- The Stooges were not professionally known as "The Three Stooges" when the film was released as they were billed by their individual names
- Directed by: Raymond McCarey
- Written by: Felix Adler and Griffin Jay
- Produced by: Jules White (uncredited)
- Starring: Moe Howard; Larry Fine; Jerry Howard; Lucille Ball;
- Cinematography: Henry Freulich, A.S.C.
- Edited by: James Sweeney
- Distributed by: Columbia Pictures
- Release date: December 8, 1934 (U.S.);
- Running time: 18:25
- Country: United States
- Language: English

= Three Little Pigskins =

1934 short film by Ray McCarey

Three Little Pigskins is a 1934 short subject directed by Raymond McCarey and starring American slapstick comedy team The Three Stooges (Moe Howard, Larry Fine, and Jerry Howard). It is the fourth entry in the series released by Columbia Pictures starring the comedians, who released 190 short films for the studio between 1934 and 1959.

==Plot==
The Stooges are hired by a college to promote the college football team by masquerading as football players. Meanwhile, the owner of a professional football team, Joe Stacks, is in need of three new players for the next game. Joe's girlfriend meets the Stooges and confuses them for the famed "The Three Horsemen" (a parody of the "Four Horsemen" of Notre Dame fame). The Stooges go back to her house and meet the girl's two friends.

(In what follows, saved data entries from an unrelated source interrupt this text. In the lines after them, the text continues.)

-- ==== Sys2Proof/Tests/Slice0.lean ====
section
/-! SUPPORT. Tests. Every expected value is taken from 95_test_vectors.md (named by its section) or is written out by hand
from a rule; none is an answer of the model. After them, for every obligation with hypotheses, a concrete input that meets
them, with a boundary value for each clause. -/
namespace Sys2Proof.Tests
open Sys2Proof Sys2Proof.Machine

-- One theorem after another, so that a compile needs few threads.
set_option Elab.async false

/-- An idle engine that holds a key. -/
def st (hi lo : Word) : State := { State.reset with keyHi := hi, keyLo := lo }

/-- The key after an outcome. -/
def keyAfter : Host.Outcome State Fault Refusal → Option (Word × Word)
  | .next t => some (t.keyHi, t.keyLo)
  | _ => none

/-- The response after an outcome. -/
def rspAfter : Host.Outcome State Fault Refusal → Option Response
  | .next t => t.rsp
  | _ => none

/-- The decoded command, if the word is one. -/
def cmd (w : CommandWord) : Option Instr :=
  match decode w with
  | .ok i => some i
  | .error _ => none

/-! ### well-formedness: an ill-formed term for each check -/

theorem test_assigned_refuses_op6 : RawCommand.assigned ⟨6#3, 0xF741E2DB#32, 0#32⟩ = false := by decide
theorem test_assigned_refuses_op7 : RawCommand.wellFormed ⟨7#3, 0#32, 0#32⟩ = false := by decide
theorem test_canonical_refuses_b : RawCommand.wellFormed ⟨2#3, 0xF741E2DB#32, 0xFFFFFFFF#32⟩ = false := by decide
theorem test_canonical_refuses_flag : RawCommand.wellFormed ⟨1#3, 2#32, 0#32⟩ = false := by decide
theorem test_wellFormed_accepts : RawCommand.wellFormed ⟨0#3, 0x5CEC6701#32, 0xB79FD949#32⟩ = true := by decide

/-! ### decoding: words written out from 30_encoding.md R60 to R63 (95_test_vectors.md 8.1, 8.2, section 9) -/

/-- `op` 000, then `a` = 5CEC6701, then `b` = B79FD949, bit by bit. -/
theorem test_decode_setkey :
    cmd 0b000_0101_1100_1110_1100_0110_0111_0000_0001_1011_0111_1001_1111_1101_1001_0100_1001#67 =
      some (.setkey 0x5CEC6701#32 0xB79FD949#32) := by decide
/-- `op` 001, `a` with bit 0 set, `b` zero. -/
theorem test_decode_getkey :
    cmd 0b001_0000_0000_0000_0000_0000_0000_0000_0001_0000_0000_0000_0000_0000_0000_0000_0000#67 =
      some (.getkey true) := by decide
/-- `op` 010, `a` = F741E2DB. -/
theorem test_decode_encrypt :
    cmd 0b010_1111_0111_0100_0001_1110_0010_1101_1011_0000_0000_0000_0000_0000_0000_0000_0000#67 =
      some (.encrypt 0xF741E2DB#32) := by decide
/-- `op` 011, `a` = E44F4CDF. -/
theorem test_decode_decrypt :
    cmd 0b011_1110_0100_0100_1111_0100_1100_1101_1111_0000_0000_0000_0000_0000_0000_0000_0000#67 =
      some (.decrypt 0xE44F4CDF#32) := by decide
/-- `op` 100, `a` = 01234567. -/
theorem test_decode_normlearn :
    cmd 0b100_0000_0001_0010_0011_0100_0101_0110_0111_0000_0000_0000_0000_0000_0000_0000_0000#67 =
      some (.normlearn 0x01234567#32) := by decide
/-- `op` 101, `a` = 1E6A2C48. -/
theorem test_decode_reflectpack :
    cmd 0b101_0001_1110_0110_1010_0010_1100_0100_1000_0000_0000_0000_0000_0000_0000_0000_0000#67 =
      some (.reflectpack 0x1E6A2C48#32) := by decide
/-- 8.2: the all-zero word is a legal command. -/
theorem test_decode_zero : cmd 0#67 = some (.setkey 0#32 0#32) := by decide
/-- 8.2: `op` 6 and 7 are reserved. -/
theorem test_decode_reserved : cmd 0x60000000000000000#67 = none ∧ cmd 0x7FFFFFFFFFFFFFFFF#67 = none := by decide

/-- 8.1: the assembler's words. -/
theorem test_encode_words :
    encode (.setkey 0x01234567#32 0x89ABCDEF#32) = 0x00123456789ABCDEF#67 ∧
    encode (.getkey true) = 0x10000000100000000#67 ∧ encode (.getkey false) = 0x10000000000000000#67 ∧
    encode (.encrypt 0#32) = 0x20000000000000000#67 ∧ encode (.decrypt 0xE44F4CDF#32) = 0x3E44F4CDF00000000#67 ∧
    encode (.normlearn 0xF1234567#32) = 0x4F123456700000000#67 ∧
    encode (.reflectpack 1#32) = 0x50000000100000000#67 := by decide
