-- ==== Sys2Proof/Machine/Framer.lean ====
section
/-! DEFINITION. The frame front end: FRAMEB and FRAMEEND (44_framer.md). -/

namespace Sys2Proof.Machine

/-- "if p = 0 then FPM <- 0": a new frame starts (R170, R171). -/
def startFrame (s : State) : State := if s.fpos = 0 then setFpm false s else s

/-- The effect of a header byte by its position: the seed low byte (R172), the seed high byte (R173), the fingerprint
(R174), and none at positions 0 to 4 (R171). -/
def headerByte (byte : Byte) (s : State) : State :=
  if s.fpos.val = Config.seedOffset then setFlo byte s
  else if s.fpos.val = Config.seedOffset + 1 then loadSeed (seedOfBytes s.flo byte) s
  else if s.fpos.val = Config.fpOffset then setFpm (decide (byte ≠ s.key[0])) s
  else s

/-- FRAMEB (R170): a header byte while `FPOS < CT_OFFSET`, a ciphertext byte at `FPOS = CT_OFFSET` (R175). -/
def execFrameb (byte : Byte) (s : State) : Result :=
  if h : s.fpos.val < Config.ctOffset then
    .next (accept (setFpos ⟨s.fpos.val + 1, Nat.succ_lt_succ h⟩ (headerByte byte (startFrame s))))
  else .next (decryptByte byte s)

/-- FRAMEEND (R176): its writes persist when it is then refused with `SHORT`. -/
def execFrameend (s : State) : Result :=
  if frameShort s then .next (refuse .short (endFrame s)) else .next (accept (endFrame s))

end Sys2Proof.Machine
end

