/-- R153: `decrypt`, which the model gives by position (log entry 9), is the spec's own form: plaintext byte `16b + j` is
ciphertext byte `16b + j` XOR byte `j` of `AES128(K, c)`, with `c` the initial block incremented `b` times. And from any state
with the key locked, `SEED v` and one XORB per ciphertext byte return `Decrypt(KEY, v, C)`, every command accepted, for every
ciphertext. (The increment setting and the event queue are log entries 1 and 2.) -/
def Obligations.XorbStreamComputesDecrypt : Prop :=
  (∀ (m : CtrInc) (k : Block) (v : Seed) (text : List Byte),
    (decrypt m k v text).length = text.length ∧
    ∀ (b j : Nat) (hj : j < 16) (h : 16 * b + j < text.length),
      (decrypt m k v text)[16 * b + j]? =
        some (text[16 * b + j] ^^^ (aes128 k (Nat.iterate (inc m) b (nonceExpand v)))[j])) ∧
  ∀ (s : State) (v : Seed) (c : List Byte) (rest : List HostEvent), s.klock = true →
    s.inbox = issue (.seed v :: c.map .xorb) ++ rest →
    ∃ t r rs, run (c.length + 1) s = .next t ∧ t.inbox = rest ∧ t.outbox = s.outbox ++ (r :: rs) ∧ acceptedPlain r ∧
      (∀ q ∈ rs, acceptedData q) ∧ rs.map respData = decrypt s.ctrInc s.key v c

/-- R151, R152: the counter and `KIDX` after `n` bytes of a seed: one increment for each block begun, and the buffer empty
exactly after a whole number of blocks. (The increment setting and the event queue are log entries 1 and 2.) -/
def Obligations.CounterAdvancesOncePerBlock : Prop :=
  ∀ (s : State) (v : Seed) (c : List Byte) (rest : List HostEvent), s.klock = true →
    s.inbox = issue (.seed v :: c.map .xorb) ++ rest →
    ∃ t, run (c.length + 1) s = .next t ∧
      t.ctr = Nat.iterate (inc s.ctrInc) ((c.length + 15) / 16) (nonceExpand v) ∧
      (t.kidx.val = 16 ↔ c.length % 16 = 0) ∧ (c.length % 16 ≠ 0 → t.kidx.val = c.length % 16) ∧
      t.key = s.key ∧ t.fpos = s.fpos ∧ t.flo = s.flo ∧ t.fpm = s.fpm

/-- R154: decrypting twice under one key and seed gives the text back, and the length is kept. (`decrypt` is R153 by position,
log entry 9; `XorbStreamComputesDecrypt` states R153's own form of it.) -/
def Obligations.DecryptIsItsOwnInverse : Prop :=
  ∀ (m : CtrInc) (k : Block) (v : Seed) (p : List Byte),
    decrypt m k v (decrypt m k v p) = p ∧ (decrypt m k v p).length = p.length

/-- R156: inside one seed's keystream no counter block comes twice in 2^128 blocks. Under LE128 the counter of block
`v2 - v1` after seed `v1` is the initial block of `v2`, and no earlier block of `v1` is a block of `v2`, as long as the
counter of `v2` has not come round to `v1`. Under BE128 the keystreams of two seeds share no counter block in their first
2^112 blocks. -/
def Obligations.CounterBlocksMeetOnlyWhereTheSpecSays : Prop :=
  (∀ (m : CtrInc) (v : Seed) (a b : Nat), a < b → b < 2 ^ 128 →
    Nat.iterate (inc m) a (nonceExpand v) ≠ Nat.iterate (inc m) b (nonceExpand v)) ∧
  (∀ v w : Seed, v.toNat < w.toNat →
    Nat.iterate (inc .le128) (w.toNat - v.toNat) (nonceExpand v) = nonceExpand w ∧
    ∀ a b : Nat, a < w.toNat - v.toNat → b + (w.toNat - v.toNat) < 2 ^ 128 →
      Nat.iterate (inc .le128) a (nonceExpand v) ≠ Nat.iterate (inc .le128) b (nonceExpand w)) ∧
  ∀ (v w : Seed) (a b : Nat), v ≠ w → a < 2 ^ 112 → b < 2 ^ 112 →
    Nat.iterate (inc .be128) a (nonceExpand v) ≠ Nat.iterate (inc .be128) b (nonceExpand w)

After a chaotic sequence in which everybody is doused using seltzer bottles, they decide to play the game Blind man's buff. As the blindfolded Stooges pursue the girls, Joe and his two henchmen walk in. They physically assault the Stooges until one of the women explains that the three strangers are "The Three Famous Horsemen". Joe offers them money to play for him.

Pressed into service for Joe's team, the Stooges' ineptitude on the football field results in a calamitous debut. Convinced that the Stooges's poor play is deliberate sabotage, Joe and his associates resort to violent retribution, wielding firearms in pursuit of the hapless trio.

==Production==
Three Little Pigskins was filmed on October 25–30, 1934. The title is a multiple pun, derived from The Three Little Pigs, and pigskin is a synonym for football. It is one of the earliest credited appearances for a then platinum blonde-haired Lucille Ball, who played a supporting role as one of the female recruiters and became famous years later for her own physical comedy. When reminiscing on this short, Ball (apparently referring to the seltzer squirting scene) remarked, "The only thing I learned from The Three Stooges was how to duck. I still got wet!"

The game is set at Gilmore Stadium. One shot includes a billboard for Gilmore Oil with its trademark lion symbol. Despite a football game being played, real-life baseball teams are listed on the scoreboard, the Detroit Tigers and the Chicago Cubs. The football team the Stooges played against was that of Loyola Marymount University.

A planned concluding scene had the Stooges, years later, telling the story to their sons. It is unknown if this scene was ever filmed, but publicity photos show the Stooges, each paired with a young son made to resemble his father.

===Injuries===
Moe Howard once called Three Little Pigskins "a humdinger of bangs and bruises", as it is the first time the Stooges flatly refused to perform a stunt. In the film, during the game the boys are stopped by photographers on the sideline to pose for a picture, when the football players then tackle them. The team consisted of genuine college football players, and the Stooges—with their small stature—were afraid of being hurt. Larry Fine, the slightest of the three, told director Raymond McCarey, "Look, we can't do this scene. We're not stuntmen and if one of those gorillas falls on us, we'll never be able to finish the picture. We've never used stunt doubles before but we certainly need them now." The fact that both Curly and Larry had been hurt a few days earlier filming this project, when Curly broke his leg riding down the dumbwaiter and Larry lost a tooth due to a mistimed punch, reinforced the trio's decision to opt out of the scene.

McCarey assured the Stooges that it was safe, saying "Listen, fellows, you know how to take falls. You've done enough of them. It'll take hours to find doubles for you. Besides, we can't afford them. Don't worry, you won't get hurt." Moe Howard dryly agreed with McCarey, saying, "You're darn right we won't get hurt. We're not doing the scene."

Less than an hour after the exchange, the studio found three stunt doubles made up to look like the Stooges. McCarey yelled "Action" and chaos ensued. Two of the doubles and both photographers were seriously injured with broken limbs. The only unhurt stuntman was Curly's, because of the padding that he wore to resemble the rotund Stooge. Moe Howard later said in his autobiography that "McCarey was speechless and sat in his director's chair with his head in his hands."